__Stored items__

* * *

/-! ## Streams, R321–R324 -/

/-- A stream has to wait for one bound before it: of its list, or of an earlier phase, R323. -/
def streamBlocked (x : CtxRegs) (y : Stream) : Bool :=
  x.streams.any fun z => !z.2.st.fin && z.2.order < y.order &&
    (decide (z.2.phase < y.phase) || (z.2.elem == y.elem && z.2.out == y.out && z.2.port == y.port))

def modStream (s : State) (t c n : Nat) (f : Stream → Stream) : State :=
  s.modTile t fun T => T.modCtx c fun x =>
    match SMap.get? x.streams n with
    | some y => { x with streams := SMap.set x.streams n (f y) }
    | none => x

/-- STREAM_START. -/
def startStream (s : State) (t c n : Nat) : State :=
  match SMap.get? ((s.tile t).ctx c).streams n with
  | some y => if y.going || y.st.fin || streamBlocked ((s.tile t).ctx c) y then s else s.modStream t c n fun y => { y with going := true }
  | none => s

/-- SBIND, R321. DESIGN CHOICE: with sixteen streams allocated d is 2^64 − 1, whatever else fails; W and b are those of COL as the word
issues. -/
def sbind (s : State) (d a b : SReg) (y : Sync) : State := s.gated 0x1E y <|
  let t := s.focus.tile
  let c := s.cur.ctx.toNat
  let v := s.reg b
  let e := (v.extractLsb' 0 6).toNat
  let col := v.extractLsb' 9 5
  let w := s.tvReg ((s.reg a).toNat % 16)
  let x := s.ectx (64 * t + e) c
  match (List.range 16).find? fun n => (SMap.get? s.curCtx.streams n).isNone with
  | none => s.retireNow 0x1E y fun k => k.setReg d (word (2 ^ 64 - 1))
  | some n =>
    if !tvV w || decide (2 ^ 32 ≤ tvBytes w) || v.extractLsb' 14 2 != 0#2 || !(x.entry col.toNat).g then
      s.retireNow 0x1E y fun k => k.setReg d (word (2 ^ 64 - 2))
    else
      let out := v.getLsbD 6
      let bits := x.width col.toNat * fmtBits (x.entry col.toNat).fmt.toNat
      let z : Stream :=
        { elem := e, out := out, port := if out then (v.extractLsb' 7 2).toNat else 7, col := col, itr0 := v.extractLsb' 16 12,
          trav := w, sup := s.cur.sup, per := (bits + 7) / 8, order := s.serial, phase := s.curCtx.phase }
      let (q, s) := (s.publish s.curAgent).retirePosted 0x1E y fun k => k.setReg d (word n)
      let z := { z with sync := q.map fun q => (y.fifo.toNat, q) }
      ((s.modTile t fun T => T.modCtx c fun x => { x with streams := SMap.set x.streams n z }).tick).startStream t c n

/-- SBAR, R323. -/
def sbar (s : State) (y : Sync) : State := s.gated 0x1E y <|
  (s.modHere fun T => T.modCtx s.cur.ctx.toNat fun x => { x with phase := x.phase + 1 }).retireNow 0x1E y id

/-- SCAN, R323. -/
def scan (s : State) (a : SReg) (y : Sync) : State := s.gated 0x1E y <|
  (s.modStream s.focus.tile s.cur.ctx.toNat ((s.reg a).toNat % 16) fun z =>
    if z.st.fin then z else { z with st := { z.st with canc := true } }).retireNow 0x1E y id

def dropStreams (s : State) (t c : Nat) (ns : List Nat) : State :=
  s.modTile t fun T => T.modCtx c fun x => { x with streams := ns.foldl SMap.erase x.streams }

def dropCopies (s : State) (t c : Nat) (ns : List Nat) : State :=
  s.modTile t fun T => T.modCtx c fun x => { x with copies := ns.foldl SMap.erase x.copies }

/-- What a waiting SWAIT or CPYSYNC returns once its event has occurred, R323 and R327. -/
def copyReady (s : State) (t : Nat) (k : Taken) : Option (Word × State) :=
  let x := (s.tile t).ctx k.ctx
  match k.word with
  | .swait .. =>
    if k.a.getLsbD 4 then
      if x.streams.all fun z => z.2.st.fin then
        some (lowestFlagged (x.streams.map (·.2.st)), s.dropStreams t k.ctx (x.streams.map (·.1)))
      else none
    else
      match SMap.get? x.streams (k.a.toNat % 16) with
      | none => some (0, s)
      | some z => if z.st.fin then some (z.st.word, s.dropStreams t k.ctx [k.a.toNat % 16]) else none
  | .cpysync .. =>
    if k.a.getLsbD 6 then
      if x.copies.all fun z => z.2.st.fin then
        some (lowestFlagged (x.copies.map (·.2.st)), s.dropCopies t k.ctx (x.copies.map (·.1)))
      else none
    else
      match SMap.get? x.copies (k.a.toNat % 64) with
      | none => some (0, s)
      | some z => if z.st.fin then some (z.st.word, s.dropCopies t k.ctx [k.a.toNat % 64]) else none
  | _ => none

/-- SWAIT, R323. -/
def swait (s : State) (d a : SReg) (y : Sync) : State :=
  s.gated 0x1E y (s.waitFor 0x1E y (s.takenWord (.swait d a y) d a 0 0) copyReady)

/-- The tokens of a stream, ⌈T / B⌉, R322. -/
def streamTokens (z : Stream) : Nat := (tvBytes z.trav + z.per - 1) / z.per

/-- A stream meets a cause at stream offset `o`: it stops there and the element records the fault, R324, with SLOT 0 (DESIGN CHOICE: a stream
has no slot). -/
def streamFault (s : State) (t c n : Nat) (z : Stream) (cause o : Nat) : State :=
  (s.modStream t c n fun z => { z with held := true }).elemFault (64 * t + z.elem) c 0 cause (wrap64 (tvAddr z.trav o)) none false
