-- ==== Sys2Proof/Machine/FoldCheck.lean ====
section
/-! DEFINITION. FCHECK on a decision-diagram engine, R241 and R242: the conflict set as a diagram, and its witness. -/

namespace Sys2Proof.Machine

/-! ## The box, R241 and R270 -/

/-- The statement that a FOLD record or a check record names. -/
def recordS (r : Nat) : Nat := bitsOf r 11 0

/-- E_k, R270. -/
def boxExtent (r k : Nat) : Nat := bitsOf r (47 + 16 * k) (32 + 16 * k)
/-- The stamp at position `n` of the box, lin(i) = n, R241. -/
def boxStamp (r n : Nat) : Nat :=
  let e (k : Nat) : Nat := boxExtent r k
  stampOf (recordS r) (n / (e 1 * e 2 * e 3)) (n / (e 2 * e 3) % e 1) (n / e 3 % e 2) (n % e 3)

/-- The first number from `n` on, of at most `k`, that `p` holds for. -/
def firstFrom (p : Nat → Bool) (n : Nat) : Nat → Option Nat
  | 0 => none
  | k + 1 => if p n then some n else firstFrom p (n + 1) k

/-- The witness of R241: the conflicting pair with the lowest lin(i), then the lowest lin(j). -/
def conflict (l : Layout) (r : Nat) : Option (Nat × Nat) :=
  let total := boxExtent r 0 * boxExtent r 1 * boxExtent r 2 * boxExtent r 3
  let reach := bitsOf r 127 96 - 1
  let partner (i : Nat) : Option Nat :=
    firstFrom (fun j => l.slotOf (boxStamp r i) == l.slotOf (boxStamp r j)) (i + 1) (Min.min reach (total - 1 - i))
  (firstFrom (fun i => (partner i).isSome) 0 total).bind fun i => (partner i).map fun j => (i, j)

/-- The limits of a check record that do not depend on the descriptor, R270. -/
def checkRecordOk (r : Nat) : Bool :=
  bitsOf r 15 12 == 0 && bitsOf r 31 16 == 0 && bitsOf r 127 96 != 0
    && (List.range 4).all fun k => 1 ≤ boxExtent r k && boxExtent r k ≤ 8192

/-! ## Diagrams of linear conditions -/

/-- A condition on the value of a sum of weighted variables: it lies in a range, or it is a multiple of a number. -/
inductive LinCond where
  | between (lo hi : Int)
  | multiple (m : Nat)
  deriving DecidableEq, Repr

/-- Variables with their weights. -/
abbrev Weights := List (Nat × Int)

/-- What a condition comes to when the variables `r` are still open and the others have given `x`: decided, or the value that decides it. -/
def LinCond.cut (q : LinCond) (r : Weights) (x : Int) : Sum Nat Int :=
  match q with
  | .multiple m => if r.isEmpty || m == 1 then .inl (if x % m = 0 then 1 else 0) else .inr (x % m)
  | .between lo hi =>
    let least := r.foldl (fun a t => a + Min.min t.2 0) x
    let most := r.foldl (fun a t => a + Max.max t.2 0) x
    if most < lo ∨ hi < least then .inl 0 else if lo ≤ least ∧ most ≤ hi then .inl 1 else .inr x

/-- The node of a value in the layer below. -/
def LinCond.below (q : LinCond) (r : Weights) (m : List (Int × Nat)) (x : Int) : Nat :=
  match q.cut r x with
  | .inl n => n
  | .inr y => ((m.find? (·.1 == y)).map (·.2)).getD 0

namespace DdEngine

/-- The nodes of one variable, one for each value that the variables above it have given. -/
def linNodes (en : Nat) (held : List Nat) (q : LinCond) (v : Nat) (c : Int) (r : Weights) (m : List (Int × Nat)) :
    List Int → List (Int × Nat) → DdEngine → DdOut (List (Int × Nat))
  | [], made, e => (.ok made, e)
  | x :: xs, made, e =>
    (mkNode en (held ++ (m ++ made).map (·.2)) v (q.below r m x) (q.below r m (x + c)) e).andThen fun n e =>
      linNodes en held q v c r m xs ((x, n) :: made) e

/-- The nodes of a condition for some values, the layers below first. -/
def linLayer (en : Nat) (held : List Nat) (q : LinCond) : Weights → List Int → DdEngine → DdOut (List (Int × Nat))
  | [], _, e => (.ok [], e)
  | (v, c) :: r, xs, e =>
    let left := (xs.flatMap fun x => [x, x + c]).filterMap fun y => match q.cut r y with | .inl _ => none | .inr z => some z
    (linLayer en held q r left.eraseDups e).andThen fun m e => linNodes en held q v c r m xs [] e

/-- The diagram of a condition: its variables are taken in the engine's order of levels. -/
def linear (en : Nat) (held : List Nat) (q : LinCond) (ts : Weights) (e : DdEngine) : DdOut Nat :=
  let ts := (ts.foldl (fun o t => insertKey (e.lev t.1) t o) []).map (·.2)
  match q.cut ts 0 with
  | .inl n => (.ok n, e)
  | .inr x => (linLayer en held q ts [x] e).andThen fun m e => (.ok (((m.find? (·.1 == x)).map (·.2)).getD 0), e)

/-- The conjunction of conditions with a diagram, by DDAPPLY. -/
def conjunction (en : Nat) (held : List Nat) : List (LinCond × Weights) → Nat → DdEngine → DdOut Nat
  | [], f, e => (.ok f, e)
  | (q, ts) :: r, f, e =>
    (linear en (f :: held) q ts e).andThen fun g e =>
      (runAll en held runLimit (.of (.apply 8 f g)) e).andThen fun f e => conjunction en held r f e

/-- A cube of positive literals, by DDAPPLY. -/
def cubeOf (en : Nat) (held : List Nat) : List Nat → Nat → DdEngine → DdOut Nat
  | [], q, e => (.ok q, e)
  | v :: r, q, e =>
    (mkNode en (q :: held) v 0 1 e).andThen fun x e =>
      (runAll en held runLimit (.of (.apply 8 q x)) e).andThen fun q e => cubeOf en held r q e

/-- A diagram with a variable fixed, by DDREST. -/
def fixed1 (en : Nat) (held : List Nat) (f v : Nat) (x : Bool) (e : DdEngine) : DdOut Nat :=
  (mkNode en (f :: held) v (if x then 0 else 1) (if x then 1 else 0) e).andThen fun q e => runAll en held runLimit (.of (.rest false f q)) e

/-- A set's variables are fixed one at a time, each to 0 where what is left is not empty. -/
def lowest (en : Nat) (held : List Nat) : List Nat → Nat → DdEngine → DdOut (List (Nat × Bool))
  | [], _, e => (.ok [], e)
  | v :: r, f, e =>
    (fixed1 en (f :: held) f v false e).andThen fun g e =>
      if g ≠ 0 then (lowest en held r g e).andThen fun xs e => (.ok ((v, false) :: xs), e)
      else
        (fixed1 en held f v true e).andThen fun g e => (lowest en held r g e).andThen fun xs e => (.ok ((v, true) :: xs), e)

/-- A set restricted to values of variables. -/
def restricted (en : Nat) (held : List Nat) : List (Nat × Bool) → Nat → DdEngine → DdOut Nat
  | [], f, e => (.ok f, e)
  | (v, x) :: r, f, e => (fixed1 en held f v x e).andThen fun g e => restricted en held r g e

end DdEngine

/-! ## The conflict set, R242 -/

/-- The bits of component k of a vector in the box. -/
def boxBits (r k : Nat) : Nat := if boxExtent r k ≤ 1 then 0 else Nat.log2 (boxExtent r k - 1) + 1

/-- The bits of a vector in the box, the most significant first: the component, the weight and the number of each. -/
def boxPlaces (r : Nat) : List (Nat × Nat × Nat) :=
  ((List.range 4).flatMap fun k => (List.range (boxBits r k)).reverse.map fun b => (k, b)).zipIdx.map fun p => (p.1.1, p.1.2, p.2)

/-- The sum of the components of j less those of i, weighted by `w`; the variables are interleaved, i before j. -/
def boxDifference (r : Nat) (w : Nat → Int) : Weights :=
  (boxPlaces r).flatMap fun p => [(2 * p.2.2, -(w p.1 * 2 ^ p.2.1)), (2 * p.2.2 + 1, w p.1 * 2 ^ p.2.1)]

/-- One component of i or of j. -/
def boxComponent (r k : Nat) (ofJ : Bool) : Weights :=
  ((boxPlaces r).filter (·.1 == k)).map fun p => (2 * p.2.2 + (if ofJ then 1 else 0), 2 ^ p.2.1)

/-- Q_k of lin, R241. -/
def boxStride (r k : Nat) : Nat := ((List.range 4).filter (k < ·)).foldl (fun a m => a * boxExtent r m) 1

/-- The conditions of the conflict set: the box, the two constraints on lin, and the modular equality of each j_k. -/
def conflictConditions (l : Layout) (r : Nat) : List (LinCond × Weights) :=
  let total : Int := boxExtent r 0 * boxStride r 0
  let lin := boxDifference r fun k => boxStride r k
  ((List.range 4).flatMap fun k => [false, true].map fun j => (LinCond.between 0 (boxExtent r k - 1), boxComponent r k j))
    ++ [(.between 1 total, lin), (.between (-total) (bitsOf r 127 96 - 1), lin)]
    ++ (List.range 4).map fun k => (.multiple (l.modulus k), boxDifference r fun m => if m = k then 1 else if k < m then l.sigma k m else 0)

namespace DdEngine

/-- The work of FCHECK at its engine: the conflict set, and its witness in the two stages of R242. The controller's references are taken and
given back within it: `held` stands for them. -/
def checkFold (en : Nat) (held : List Nat) (l : Layout) (r : Nat) (e : DdEngine) : DdOut Unit :=
  let vars (j : Nat) : List Nat := (boxPlaces r).map fun p => 2 * p.2.2 + j
  (conjunction en held (conflictConditions l r) 1 e).andThen fun f e =>
    (cubeOf en (f :: held) (vars 1) 1 e).andThen fun q e =>
      (runAll en (f :: held) runLimit (.of (.rest true f q)) e).andThen fun g e =>
        if g = 0 then (.ok (), e)
        else
          (lowest en (f :: held) (vars 0) g e).andThen fun xs e =>
            (restricted en held xs f e).andThen fun g e => (lowest en held (vars 1) g e).andThen fun _ e => (.ok (), e)

end DdEngine

/-- The engine that R242 chooses on a die, the one with fewer nodes in use: 0 or 1. -/
def State.checkEngine (s : State) (die : Nat) : Nat :=
  if (s.ddEngine (2 * die + 1)).nodes.length < (s.ddEngine (2 * die)).nodes.length then 1 else 0

end Sys2Proof.Machine
end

* * *

__What you have to do__
Copying word for word, give each line of the data above from the first one through the line containing "match SMap.get? ((s.tile", and nothing else.

__Answer to this task__
/-! ## Streams, R321–R324 -/

/-- A stream has to wait for one bound before it: of its list, or of an earlier phase, R323. -/
def streamBlocked (x : CtxRegs) (y : Stream) : Bool :=
  x.streams.any fun z => !z.2.st.fin && z.2.order < y.order &&
    (decide (z.2.phase < y.phase) || (z.2.elem == y.elem && z.2.out == y.out && z.2.port == y.port))

def modStream (s : State) (t c n : Nat) (f : Stream → Stream) : State :=
  s.modTile t fun T => T.modCtx c fun x =>
    match SMap.get? x.streams n with
    | some y => { x with streams := SMap.set x.streams n (f y) }
    | none => x

/-- STREAM_START. -/
def startStream (s : State) (t c n : Nat) : State :=
  match SMap.get? ((s.tile t).ctx c).streams n with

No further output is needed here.